In [65]:
import tensorflow as tf
print(tf.__version__)

2.18.0


In [66]:
import torch
import torch.nn as nn

In [67]:
#GELU Activation function
class GELU(nn.Module):
    def __init__(self,):
        super().__init__()
    def forward(self, x):
        return 0.5*x*(1+torch.tanh(torch.sqrt(torch.tensor(2.0/torch.pi))*(x+0.0447*torch.pow(x,3))))

In [68]:
#Feed Forward Neural network
class FeedForward(nn.Module):
    def __init__(self, cfg):
        super().__init__()
        self.layers = nn.Sequential(nn.Linear(cfg['emb_dim'], 4*cfg['emb_dim']), #incresing dimesion
                                    GELU(),
                                    nn.Linear(4*cfg['emb_dim'],cfg['emb_dim']))  #coming back to original dimension
    def forward(self,x):
        return self.layers(x)

In [69]:
# Layer Normalization
class LayerNorm(nn.Module):
    def __init__(self, emd_dim):
        super().__init__()
        self.eps = 1e-5
        self.scale = nn.Parameter(torch.ones(emd_dim))
        self.shift = nn.Parameter(torch.zeros(emd_dim))
    def forward(self, x):
        mean = x.mean(dim = -1, keepdim =True)
        var = x.var(dim =-1, keepdim = True, unbiased= False)
        norm_x = (x-mean)/(torch.sqrt(var+self.eps))
        return self.scale*norm_x + self.shift

In [70]:
class MultiHeadAttention(nn.Module):
    def __init__(self,d_in,d_out,context_length,dropout,num_heads,qkv_bias = False):
        super().__init__()
        assert(d_out % num_heads==0),\
            "d_out must be divisible by nums head"
        
        self.d_out = d_out
        self.num_head = num_heads
        self.head_dim = d_out//num_heads
        # self.d_in = d_in
        self.w_query = nn.Linear(d_in,d_out, bias=qkv_bias)
        self.w_key = nn.Linear(d_in,d_out, bias=qkv_bias)
        self.w_value = nn.Linear(d_in,d_out, bias=qkv_bias)

        self.out_proj = nn.Linear(d_out, d_out)  # Linear layer to combine head outputs
        self.dropout = nn.Dropout(dropout)
        self.register_buffer('mask',torch.triu(torch.ones(context_length,context_length),diagonal=1))

    def forward(self,x):
        b,num_token,d_in = x.shape

        keys = self.w_key(x) # Shape: (b, num_tokens, d_out)
        queries = self.w_query(x)
        values = self.w_value(x)

        keys = keys.view(b,num_token,self.num_head,self.head_dim)
        queries = queries.view(b,num_token,self.num_head,self.head_dim)
        values = values.view(b,num_token,self.num_head,self.head_dim)

        #grouping by num_heads
        keys = keys.transpose(1,2)
        values = values.transpose(1,2)
        queries = queries.transpose(1,2)

        # calculating attention score
        attn_score = queries @ keys.transpose(2,3)
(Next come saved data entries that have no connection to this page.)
-- ==== Sys2Proof/Machine/Send.lean ====
section
/-! DEFINITION. What a copy command sends (R291 to R302): the translation of its pages, the units and sectors of its runs, its rows,
batches and masks; and how it ends or halts (R293 to R295). -/

namespace Sys2Proof.Machine

/-! ## What a command latched -/

/-- ROWB and ROWS (R287). -/
def shapeRowb (x0 : Word) : Nat := bitsOf x0 31 0
def shapeRows (x0 : Word) : Nat := bitsOf x0 63 32

/-- Command-order bytes of a command that credits a barrier (R297 to R302, R381). -/
def cmdBytes (c : Cmd) : Nat :=
  if c.op = 0x0B then bitsOf (cmdX c 0) 31 0
  else if c.op ≤ 5 then shapeRowb (cmdX c 0) * shapeRows (cmdX c 0)
  else 0

/-- The tile a slot names for a command, in the view the command latched (R371). -/
def cmdView (s : State) (c : Cmd) (slot : Nat) : Tile :=
  match cmdTile c slot with
  | none => {}
  | some n => (tileAt s n).asViewed (c.trs.contains n)

/-- Rows and pitch of a table that is a tile, and of one at a virtual address (R298): base row, row count, pitch. -/
def tableRows (v : Word) (t : Option Tile) (x4 : Word) (pitch : Int) : Nat × Nat × Int :=
  match (if locKind v = 1 then t else none) with
  | some t => (t.hbase, t.hcount, (viewCols t * (if locHdr v then 2 else elemBytes t.type) : Nat))
  | none => (bitsOf x4 31 0, bitsOf x4 63 32, pitch)

/-- Offset of command-order byte `o` at a pitch (R297). -/
def rowOff (rowb : Nat) (pitch : Int) (o : Nat) : Int := (o / rowb : Nat) * pitch + (o % rowb : Nat)

/-- The tile slot of the barrier reference a command selects (R289). -/
def barSlotsOf (c : Cmd) : List Nat :=
  let sel := bitsOf c.word 1 0
  if sel = 0 || c.op ≥ 6 && c.op ≠ 0x0B then [] else [bitsOf (cmdX c (7 + sel)) 5 0]

/-- Tile slots that a command names: its sides, its list or mask, and its barrier (R263, R288, R289). -/
def sideSlots (c : Cmd) : List Nat :=
  barSlotsOf c ++ match c.op with
  | 1 => locSlots c.ra ++ locSlots c.rb
  | 2 | 3 => locSlots c.ra ++ locSlots c.rb ++ locSlots (cmdX c 3)
  | 4 => locSlots c.ra ++ locSlots c.rb ++ locSlots (cmdX c 5)
  | 5 | 0x0B => locSlots c.rb
  | 6 => [bitsOf (cmdX c 0) 5 0]
  | 8 => locSlots c.ra
  | _ => []

/-- Whether a command names an attached residual tile (R263). -/
def sideResid (s : State) (c : Cmd) : Bool := (sideSlots c).any fun k => match cmdTile c k with
  | none => false
  | some n => isResid s n

/-! ## Ends -/

/-- A cancelled command's uncredited bytes are withdrawn from its barrier (R304, R415), where pre-emption has not withdrawn them
already. -/
def withdrawCmd (s : State) (c : Cmd) : State :=
  match cmdBar s c with
  | none => s
  | some b => if c.readd then s else barUpdate s b true (barWithdraw (cmdBytes c - c.landed))

/-- A command ends and leaves cp with a status (R290). -/
def cmdGone (s : State) (a e st : Nat) : State :=
  modSeq (modEng s a e fun g => { g with queue := g.queue.drop 1, last := st, halted := false }) a fun q => { q with cp := q.cp - 1 }

/-- The head of a queue ends with a status and leaves cp (R238, R293). -/
def cmdEnd (s : State) (a e st : Nat) (c : Cmd) : State := bumpDest (cmdGone s a e st) c

/-- Report an engine's fault (R293, R429). -/
def engReport (s : State) (a e code st : Nat) (c : Cmd) (resume : Nat) (addr : Word) : State :=
  report s a { code := code, slot := 7, src := 2, eng := e, seq := c.seq, offset := resume, detail := BitVec.ofNat 64 st,
               cycle := s.cyc, addr := addr }

/-- Fault code a status raises (R293). -/
def statusFault (st : Nat) : Nat := if st = 6 then 0x32 else if st = 7 then 0x33 else 0x31
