-- ==== Sys2Proof/Machine/Copy.lean ====
section
/-! DEFINITION. The copy slots KA and KB (R286 to R306): reading registers as they stood before the bundle (R111), the checks of
R292, the entering of an engine's queue, and MTX, MFX, ERESUME and ECANCEL, which act at issue. -/

namespace Sys2Proof.Machine

/-! ## Reading before the bundle -/

/-- Registers a copy slot reads: those before the bundle (R111). -/
def preOf (s : State) : Pre :=
  match s.bun.pre with
  | some x => x
  | none =>
    let q := curSeq s
    { s := q.s, poisoned := q.poisoned, b := q.b, t := q.t, w := q.w }

/-- A scalar register as a copy slot reads it. -/
def kreg (s : State) (r : Nat) : Word :=
  if r = 0 then 0
  else if isBound s (curA s) r then (portAt s (curA s) (portReg r)).elems.headD 0
  else vget 0 (preOf s).s r

/-- A predicate as a copy slot reads it. -/
def kpred (s : State) (b : Nat) : Bool := b = 0 || vget false (preOf s).b b

/-- The tile in a slot as a copy slot finds it. -/
def kslot (s : State) (k : Nat) : Option Nat := slotTile (vget 0 (preOf s).t k)

/-- The reachable tile in a slot, with its number. -/
def kTile (s : State) (k : Nat) : Option (Nat × Tile) :=
  match kslot s k with
  | none => none
  | some n => (liveTile s (curPart s) n).map fun t => (n, t)

/-- Whether a slot's tile is held in a save area (R446). -/
def kSaved (s : State) (k : Nat) : Bool :=
  match kslot s k with
  | none => false
  | some n => (tileAt s n).st = .live && (tileAt s n).part = curPart s && (tileAt s n).saved

/-- Run a copy slot, as `slotOp` runs an SC slot (R100, R113, R217). -/
def copyOp (s : State) (p : Nat) (srcs dsts : List Nat) (k : State → State) : State :=
  if !kpred s p then s
  else if srcs.any fun r => isBound s (curA s) r && (portAt s (curA s) (portReg r)).elems = [] then blockDry s
  else if srcs.any fun r => r ≠ 0 && (preOf s).poisoned.getLsbD r && !isBound s (curA s) r then raise s (slotFault s 0x41)
  else match dsts.find? (isBound s (curA s)) with
    | some r => raise s (faultD s 0x01 (BitVec.ofNat 64 r))
    | none => k (markPopped s srcs)

/-! ## Checks -/

/-- ENGINE, raised precisely (R292). -/
def engFault (s : State) (e : Nat) : FaultInfo :=
  { slotFault s 0x31 with src := 2, eng := e, seq := (engAt s (curA s) e).seqNext.toNat }

/-- A precise fault of a copy slot that names a tile slot. -/
def slotTFault (s : State) (code : Nat) (i : Instr) (k : Nat) : FaultInfo := { faultW s code i with tslot := k, tvalid := true }

/-- Least and greatest-plus-one offset of `rows` rows of `n` bytes at a pitch; `none` where no byte is reached. -/
def rowSpan (rows n : Nat) (pitch : Int) : Option (Int × Int) :=
  if rows = 0 || n = 0 then none
  else some (min 0 ((rows - 1 : Nat) * pitch), max 0 ((rows - 1 : Nat) * pitch) + n)

/-- One end of a command (R288): its location word, whether it is written, the levels it may name, and the span the command reaches
from it. -/
structure LocUse where
  word : Word
  dest : Bool := false
  levels : List Nat := [0, 1, 2]
  span : Option (Int × Int) := none
  deriving DecidableEq, Repr

/-- A reserved KIND or a non-zero reserved field (R288, R292). -/
def locBad (v : Word) : Bool :=
  locKind v ≥ 2 || (locKind v = 0 && bitsOf v 61 57 ≠ 0) || (locKind v = 1 && (bitsOf v 61 46 ≠ 0 || v.getLsbD 39))

/-- The tile of a location, where it has one. -/
def locTile (s : State) (v : Word) : Option (Nat × Tile) := if locKind v = 1 then kTile s (locSlot v) else none

/-- The level, ALLC, ROW and HDR rules of a location (R292). -/
def locRule (s : State) (l : LocUse) : Bool :=
  match locTile s l.word with
  | none => true
  | some (_, t) =>
    l.levels.contains t.level && !(locAllc l.word && (!l.dest || t.level ≠ 0))
      && !(t.level = 0 && locRow l.word ≥ chainRows s (curA s)) && !(locHdr l.word && t.type ≠ tyE2m1)

/-- Whether the bytes a command reaches from a location lie within its tile's view (R292). -/
def locWithin (s : State) (l : LocUse) : Bool :=
  match locTile s l.word, l.span with
  | some (_, t), some (lo, hi) =>
    (locOff l.word : Int) + lo ≥ 0 && (locOff l.word : Int) + hi ≤ (viewBytes t (locHdr l.word) : Nat)
  | _, _ => true

/-- The barrier reference a command selects (R289). -/
def barRef (s : State) (e sel : Nat) : Word := vget 0 (engAt s (curA s) e).x (7 + sel)

/-- The slot of a valid barrier reference. -/
def barRefSlots (s : State) (e sel : Nat) : List Nat :=
  if sel ≠ 0 && (barRef s e sel).getLsbD 7 then [bitsOf (barRef s e sel) 5 0] else []

/-- The rules of a barrier reference (R289, R292). -/
def barRule (s : State) (e sel : Nat) : Bool :=
  sel = 0 || ((barRef s e sel).getLsbD 7 && match kTile s (bitsOf (barRef s e sel) 5 0) with
    | none => false
    | some (_, t) => t.level = 1 && 4 * bitsOf (barRef s e sel) 23 8 + 4 ≤ t.words)
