-- ==== Sys2Proof/Machine/Outside.lean ====
section
/-! DEFINITION. What the outside does to the package (R142, R242, R274, R356, R424, R449, R450, R459 to R464): the host's and peers'
requests, resets, bring-up, identity, power and errors. Event arguments stand in `ev`, as each definition says. -/

namespace Sys2Proof.Machine

/-! ## The host -/

/-- Whether `n` bytes of device memory lie at an address as a host atomic needs (R449). -/
def hostWordOk (s : State) (pa n : Nat) : Bool :=
  s.pkg.pcieUp && isDevice pa && pa < 2 ^ 40 && memDie pa < 12 && (n = 4 || n = 8) && pa % n = 0

/-- A completion goes to the host (R449). -/
def completeHost (s : State) (v : Option Nat) : State := { s with pkg := { s.pkg with hostOut := v :: s.pkg.hostOut } }

/-- A host AtomicOp of `ev.q` bytes at device address `ev.k` for the function of partition `ev.p`: it completes with the old value. Other
widths complete as Unsupported Request and change nothing (R449); so do other addresses (log 21). -/
def hostRmw (s : State) (f : Nat → Option Nat) : State :=
  if !s.pkg.pcieUp then s
  else if hostWordOk s s.ev.k s.ev.q then
    let (s1, old, _, _) := rmw s s.ev.k s.ev.p s.ev.q fun old => (f old, 0)
    completeHost s1 (some old)
  else completeHost s none

/-- HOST_FETCHADD: adds `ev.x0`. -/
def execHostFetchadd (s : State) : MOut :=
  .next (hostRmw s fun old => some ((old + s.ev.x0.toNat) % 2 ^ (8 * s.ev.q)))

/-- HOST_SWAP: stores `ev.x0`. -/
def execHostSwap (s : State) : MOut := .next (hostRmw s fun _ => some (s.ev.x0.toNat % 2 ^ (8 * s.ev.q)))

/-- HOST_CAS: stores `ev.x1` where the word equals `ev.x0`. -/
def execHostCas (s : State) : MOut :=
  .next (hostRmw s fun old =>
    if old = s.ev.x0.toNat % 2 ^ (8 * s.ev.q) then some (s.ev.x1.toNat % 2 ^ (8 * s.ev.q)) else none)

/-- HOST_WRITE (R242): the low `ev.q` bytes, at most 64, of `ev.data` at physical address `ev.k`: device memory over the link, or the
host's own memory. -/
def execHostWrite (s : State) : MOut :=
  .next (
    let n := Nat.min 64 s.ev.q
    let a := s.ev.k
    if a + n ≤ 2 ^ 40 then
      (if s.pkg.pcieUp && memDie a < 12 then homeBytes s s.ev.p a n s.ev.data.toNat else s)
    else if 2 * 2 ^ 50 ≤ a && a + n ≤ 3 * 2 ^ 50 then putBytes s a n s.ev.data.toNat
    else s)

/-! ## Peer chips -/

/-- The migratable page of a partition whose frame holds a physical address (R355). -/
def pageOfPa (s : State) (p pa : Nat) : Option Nat :=
  (List.range (partAt s p).mtcount).findSome? fun i =>
    let w := BitVec.ofNat 64 (getBytes s ((partAt s p).mtbase + 16 * i) 8)
    if !w.getLsbD 58 then none
    else match walk s p (BitVec.ofNat 64 (bitsOf w 56 0)) with
      | .leaf e _ _ => if ptePa e ≤ pa && pa < ptePa e + leafBytes e then some (bitsOf w 56 0) else none
      | .fail _ _ => none

/-- Count an access of a chip to a migratable page, one line, at its cycle; accesses 2^20 cycles old count no more (R356). -/
def countPeer (s : State) (p pa chip : Nat) : State :=
  match pageOfPa s p pa with
  | none => s
  | some page =>
    let same (e : Nat × Nat × Nat × Nat × Nat) : Bool := e.1 = p && e.2.1 = page && e.2.2.1 = chip && e.2.2.2.2 = s.cyc
    let rest := s.migCount.filter fun e => !same e && s.cyc - e.2.2.2.2 < 2 ^ 20
    let n := match s.migCount.find? same with
      | some e => e.2.2.2.1
      | none => 0
    { s with migCount := (p, page, chip, n + 1, s.cyc) :: rest }

/-- Another chip's move of a page reaches this one (R357): its old translation is dropped, its frame is copied, its leaf and table entry
are written, and its old frame goes back to its pool: virtual base `va`, the new home, the frame as this chip sees it, MOVES, the time
left and the page's key slot there. -/
def migrationUpdate (s : State) (p va home pa moves left key : Nat) : State :=
  match walkAny s p (BitVec.ofNat 64 va) with
  | .fail _ _ => s
  | .leaf e at_ _ =>
    let n := leafBytes e
    let base := pageBase va n
    match migEntry s p base with
    | none => s
    | some (ea, w0, w1) =>
      let old := ptePa e
      let k := if pteLoc e = 0 then pteKey e else key
      let s1 := moveFrame (flushFrame (invalRange (migMeet (walkTouch s p (BitVec.ofNat 64 va)) p base) p base (base + n)) p old n) old pa n
      let s2 := keepKey (homeBytes s1 p at_ 8 (movedLeaf e pa k).toNat) p base k
      let w := setBits (setBits (setBits w1 5 0 home) 9 6 moves) 63 32 ((migNow s + left) % 2 ^ 32)
      movePool (homeBytes s2 p ea 16 (w0.toNat + 2 ^ 64 * w.toNat)) p old pa n

/-- A peer's access at this chip's home (R274): kind 0 load, 1 store, 2 AMO, 3 CAS, 4 accumulate, which is never refused, 5 migration
update. -/
def peerRequest (s : State) (kind p pa n chip : Nat) : State :=
  let v := s.ev.x0.toNat
  let ok := isDevice pa && pa < 2 ^ 40 && memDie pa < 12
  match kind with
  | 0 => if ok then countPeer (touchAll (markPoison s pa n) p [pa, pa + (n - 1)] false) p pa chip else s
  | 1 => if ok then countPeer (homeBytes s p pa (Nat.min 64 n) s.ev.data.toNat) p pa chip else s
  | 2 => if ok && (n = 4 || n = 8) then
      countPeer (rmw s pa p n fun old =>
        let (x, fl) := amoNew s.ev.x2.toNat (8 * n) old (v % 2 ^ (8 * n))
        (some x, fl)).1 p pa chip else s
  | 3 => if ok && (n = 4 || n = 8) then
      countPeer (rmw s pa p n fun old =>
        (if old = s.ev.x1.toNat % 2 ^ (8 * n) then some (v % 2 ^ (8 * n)) else none, 0)).1 p pa chip else s
  | 4 => if ok then
      let (s1, _, _, bad) := rmw s pa p (accBytes s.ev.x2.toNat false) fun old =>
        let (x, fl) := accNew s.ev.x2.toNat false old v
        (some x, fl)
      countPeer (if bad then { s1 with homeLog := s1.homeLog ++ [(memDie pa, p, pa)] } else s1) p pa chip else s
  | _ => migrationUpdate s p v s.ev.x1.toNat s.ev.x2.toNat s.ev.x3.toNat s.ev.x4.toNat (bitsOf s.ev.data 9 0)

/-- PEER_REQUEST: kind `ev.q`, partition `ev.p`, address `ev.k`, bytes `ev.a`, sending chip `ev.x5`, value `ev.x0` or `ev.data`. -/
def execPeerRequest (s : State) : MOut :=
  .next (if !rhodiGone s s.ev.x5.toNat then peerRequest s s.ev.q s.ev.p s.ev.k s.ev.a s.ev.x5.toNat else s)

/-! ## Errors -/

/-- The array whose pad or cells hold a byte address (R196). -/
def arrOfByte (k : Nat) : Option Nat :=
  if k < onChip then none
  else
    let o := k - onChip
    if o < 2 ^ 30 then some (o / 2 ^ 23) else if o < 2 ^ 31 then none else some ((o - 2 ^ 31) / 2 ^ 24)

/-- Whether the ECC word of a byte address exists on this chip (R6). -/
def eccHere (k : Nat) : Bool :=
  if k < onChip then k < 2 ^ 40 && memDie k < 12
  else
    let o := k - onChip
    if o < 2 ^ 30 then o / 2 ^ 23 < 28 else if o < 2 ^ 31 then (o - 2 ^ 30) / 2 ^ 25 < 7 else (o - 2 ^ 31) / 2 ^ 24 < 28

/-- Count a corrected error of a unit, and for the placement that holds the array it lies in (R424, R426). -/
def countCorrected (s : State) (u : Nat) (a : Option Nat) : State :=
  let s1 := countErr s u false
  match a.bind fun a => (arr s1 a).owner with
  | none => s1
  | some top => pmcAdd s1 top 0x15 1

/-- ECC_ERROR (R142, R211, R424): `ev.q` 0, a memory word at byte address `ev.k`; 1, a lane of a cell register, by its key; 3, such a lane,
which comes to carry a poison mark (R194; log 53); else a word of a unit `ev.k` that holds copies only, of array `ev.a`. With `ev.flag` it
is uncorrectable, and is met by the next reader; else it is corrected and counted. A unit the package does not have has no errors (R6). -/
def execEccError (s : State) : MOut :=
  .next (match s.ev.q with
    | 0 =>
      if !eccHere s.ev.k then s
      else if !s.ev.flag then countCorrected s (errUnit s.ev.k) (arrOfByte s.ev.k)
      else { s with ecc := tset false s.ecc (eccWord s.ev.k) true }
    | 1 =>
      if s.ev.k / 2048 / 1024 ≥ 28 then s
      else if s.ev.flag then { s with cellEcc := tset false s.cellEcc s.ev.k true }
      else countCorrected s (s.ev.k / 2048 / 4096 * 8) (some (s.ev.k / 2048 / 1024))
    | 3 => if s.ev.k / 2048 / 1024 ≥ 28 || !s.ev.flag then s else { s with cellPoison := tset false s.cellPoison s.ev.k true }
    | _ => if !unitOk s.ev.k then s else if s.ev.flag then countErr s s.ev.k true else countCorrected s s.ev.k (if s.ev.k < 64 then some s.ev.a else none))

/-! ## Resets and bring-up -/

/-- Cancel or fail every task of a partition, as a reset of its function does (R450). -/
def endTasks (s : State) (p : Nat) : State :=
  (List.range s.tasks.length).foldl (fun s i => match taskAt s i with
    | some t => if t.part ≠ p then s
      else match t.st with
        | .running => failRunning (withdrawHeld s t.top) i 0
        | .preempted => failSaved s i .failed jFailed
        | .queued | .ready => cancelSeq s p t.jseq
        | _ => s
    | none => s) s

/-- The registers of R307 of a function at their reset values. -/
def clearVf (s : State) (p : Nat) : State :=
  modPart { s with queues := s.queues.map fun e => if e.2.owner = some p then (e.1, { owner := some p }) else e } p fun x =>
    { x with jbase := 0, jtail := 0, jhead := 0, lows := [], dlq := [] }

/-- FLR (R450): the virtual function of partition `ev.p`. -/
def execFlr (s : State) : MOut :=
  .next (if s.ev.p ≥ 28 then s
    else
      let s1 := endTasks s s.ev.p
      let s2 := (s1.xfers.filter fun x => x.part = s.ev.p && x.status < 2).foldl (fun s x => xferDrop s x false 0) s1
      clearVf { s2 with xfers := s2.xfers.filter fun x => x.part ≠ s.ev.p } s.ev.p)

/-- The package at reset, with its fuses, its firmware and what lies outside it: host and peer memory, and the actions to come. -/
def resetPackage (s : State) : State :=
  { State.reset with
    pkg := { harvested := s.pkg.harvested, chipId := s.pkg.chipId, keyHash := s.pkg.keyHash, securityVersion := s.pkg.securityVersion,
             identityKey := s.pkg.identityKey, digests := s.pkg.digests, fwVersion := s.pkg.fwVersion }
    mem := s.mem.filter fun c => 2 ^ 50 ≤ c.1 && c.1 < onChip
    inputs := s.inputs, mctp := s.mctp, free := s.free }

/-- Memory as the homes hold it: under a line of a slice, what HBM's line reads as (R463; log 40). -/
def homeView (s : State) : List Host.Cell :=
  s.slices.foldl (fun m x =>
    let pa := x.1 * 2 ^ 36 + 192 * x.2.1
    if x.2.2.2 then writeNat m pa 192 (tget 0 s.hbm pa)
    else if s.stale.any fun e => e.1 = pa then writeNat m pa 192 (hbmClean s pa) else m) s.mem

/-- What the scan networks read of a frozen package, refused unless debug is unlocked: its state as it stands, device memory as it stands
at its homes, with key slots and the identity key reading as zero, and the bytes of each line its slices hold (R463, R464). -/
def scanView (s : State) : Option (State × List ((Nat × Nat × Nat × Bool) × Nat)) :=
  if !s.pkg.frozen || !s.pkg.debugUnlocked then none
  else some ({ s with mem := homeView s, keys := [], pkg := { s.pkg with identityKey := 0 } },
    s.slices.map fun x => (x, readNat s.mem (x.1 * 2 ^ 36 + 192 * x.2.1) 192))

/-- FUNCTION0_RESET (R450): an unlock of debug, and its record in the measurements, hold until the next cold reset (R464). -/
def execFunction0Reset (s : State) : MOut :=
  let r := resetPackage s
  .next { r with pkg := { r.pkg with debugUnlocked := s.pkg.debugUnlocked, unlockRecorded := s.pkg.unlockRecorded } }

/-- COLD_RESET (R461): `ev.flag`: the signature of the boot firmware verifies; stages 1 and 2, or recovery. -/
def execColdReset (s : State) : MOut :=
  .next (
    let s1 := resetPackage s
    { s1 with pkg := if s.ev.flag then { s1.pkg with stage := 2, passThrough := true } else { s1.pkg with recovery := true } })

/-- A stage of bring-up that follows stage `n` (R461, R463). -/
def bringUp (s : State) (n : Nat) (f : Package → Package) : State :=
  if s.pkg.stage = n && !s.pkg.recovery && !s.pkg.stopped then { s with pkg := f s.pkg } else s

/-- Bring-up stops at a stage, and the failing link is reported over MCTP (R461). -/
def stopBringUp (x : Package) (stage link : Nat) : Package := { x with stopped := true, linkReports := (stage, link) :: x.linkReports }

/-- UCIE_LINK_TRAIN (R461): `ev.flag` where every link trains, else link `ev.k` fails. -/
def execUcieLinkTrain (s : State) : MOut :=
  .next (bringUp s 2 fun x => if s.ev.flag then { x with stage := 3, ucieUp := true } else stopBringUp x 3 s.ev.k)

/-- Device memory zeroed with correct ECC (R461). -/
def zeroDevice (s : State) : State :=
  { s with mem := s.mem.filter fun c => 2 ^ 50 ≤ c.1, poison := s.poison.filter fun c => 2 ^ 50 ≤ c.1,
           ecc := s.ecc.filter fun c => 2 ^ 50 ≤ c.1 }

/-- HBM_TRAIN (R461): `ev.flag` where all twelve stacks train, else stack `ev.k` fails. -/
def execHbmTrain (s : State) : MOut :=
  .next (
    let t := bringUp s 3 fun x => if s.ev.flag then { x with stage := 4, hbmUp := true } else stopBringUp x 4 s.ev.k
    if t.pkg.stage = 4 && s.pkg.stage = 3 then zeroDevice t else t)

/-- PCIE_ENUMERATE (R461): `ev.flag` where the link trains; the AtomicOp widths enabled stand in `ev.x0` (R273). -/
def execPcieEnumerate (s : State) : MOut :=
  .next (bringUp s 4 fun x =>
    { x with stage := 5, pcieUp := s.ev.flag, atom32 := s.ev.x0.getLsbD 0, atom64 := s.ev.x0.getLsbD 1 })

/-- RHODI_PORT_TRAIN (R461): port `ev.k` is up or down; a handshake that succeeds brings the partner's chip id `ev.q`, the lane map `ev.x0`
and the channel credits `ev.x1`. -/
def execRhodiPortTrain (s : State) : MOut :=
  .next (if s.pkg.stage ≥ 5 && s.ev.k < 16 then
    let t := { s with pkg := { s.pkg with stage := 6, rhodi := vset s.pkg.rhodi s.ev.k (if s.ev.flag then .up else .down) } }
    if s.ev.flag then
      { t with pkg := { t.pkg with
        partner := vset t.pkg.partner s.ev.k (some s.ev.q)
        laneMap := vset t.pkg.laneMap s.ev.k (BitVec.ofNat 32 s.ev.x0.toNat)
        credits := vset t.pkg.credits s.ev.k s.ev.x1 } }
    else t
   else s)

/-! ## Identity -/

/-- Hand out a response on the DOE mailbox. -/
def respond (s : State) (v : BitVec 512) : State := { s with pkg := { s.pkg with responses := v :: s.pkg.responses } }

/-- GET_CERTIFICATE (R462): the part's one certificate chain, which the spec does not give. -/
def execGetCertificate (s : State) : MOut :=
  .next (if !s.pkg.pcieUp then s else respond s (Config.certificate s.pkg.chipId))

/-- The measurements (R462, R464): the digest of each firmware image, the fuse record, the chip id and whether debug was unlocked. -/
def measurements (s : State) : List Nat :=
  s.pkg.digests.map (·.toNat) ++ [s.pkg.harvested + 2 ^ 8 * 1, s.pkg.chipId, bnat s.pkg.unlockRecorded]

/-- GET_MEASUREMENTS (R462): each measurement, then its signature. -/
def execGetMeasurements (s : State) : MOut :=
  .next (if !s.pkg.pcieUp then s
    else (measurements s).foldl (fun s m =>
      let (n, s1) := drawFree s
      respond (respond s1 (BitVec.ofNat 512 m)) (Config.signature n)) s)

/-- The digests of the firmware images running, image `k` replaced; a number beyond the last adds an image. -/
def putImage (l : List (BitVec 256)) (k : Nat) (d : BitVec 256) : List (BitVec 256) :=
  if k < l.length then lmod l k fun _ => d else l ++ [d]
        # calculating attention weigths,masking, scaling and dropout
        mask_bool = self.mask.bool()[:num_token,:num_token]
        attn_score= attn_score.masked_fill_(mask_bool, - torch.inf)
        attn_weight = torch.softmax(attn_score/keys.shape[-1]**0.5, dim=-1)
        attn_weight = self.dropout(attn_weight)
        
        #calculating the context vector
        context_vector = attn_weight @ values #ntokn x ntoken * ntoken x head_dim
        # trasposing to get all the context vextor togeth
        context_vector = context_vector.transpose(1,2)

        # combining heads 
        context_vector = context_vector.contiguous().view(b,num_token,self.d_out)
        context_vector = self.out_proj(context_vector) # optional projection
        return context_vector

In [71]:
class TransformerBlock(nn.Module):
    def __init__(self,cfg):
        super().__init__()
        self.attn = MultiHeadAttention(d_in=cfg['emb_dim'], d_out= cfg['emb_dim'],
                                       context_length=cfg['context_length'],
                                       num_heads=cfg['n_heads'], dropout= cfg['drop_rate'],
                                       qkv_bias= cfg['qkv_bias'])
        self.ff = FeedForward(cfg=cfg)
        self.norm1 = LayerNorm(emd_dim=cfg['emb_dim'])
        self.norm2 = LayerNorm(emd_dim=cfg['emb_dim'])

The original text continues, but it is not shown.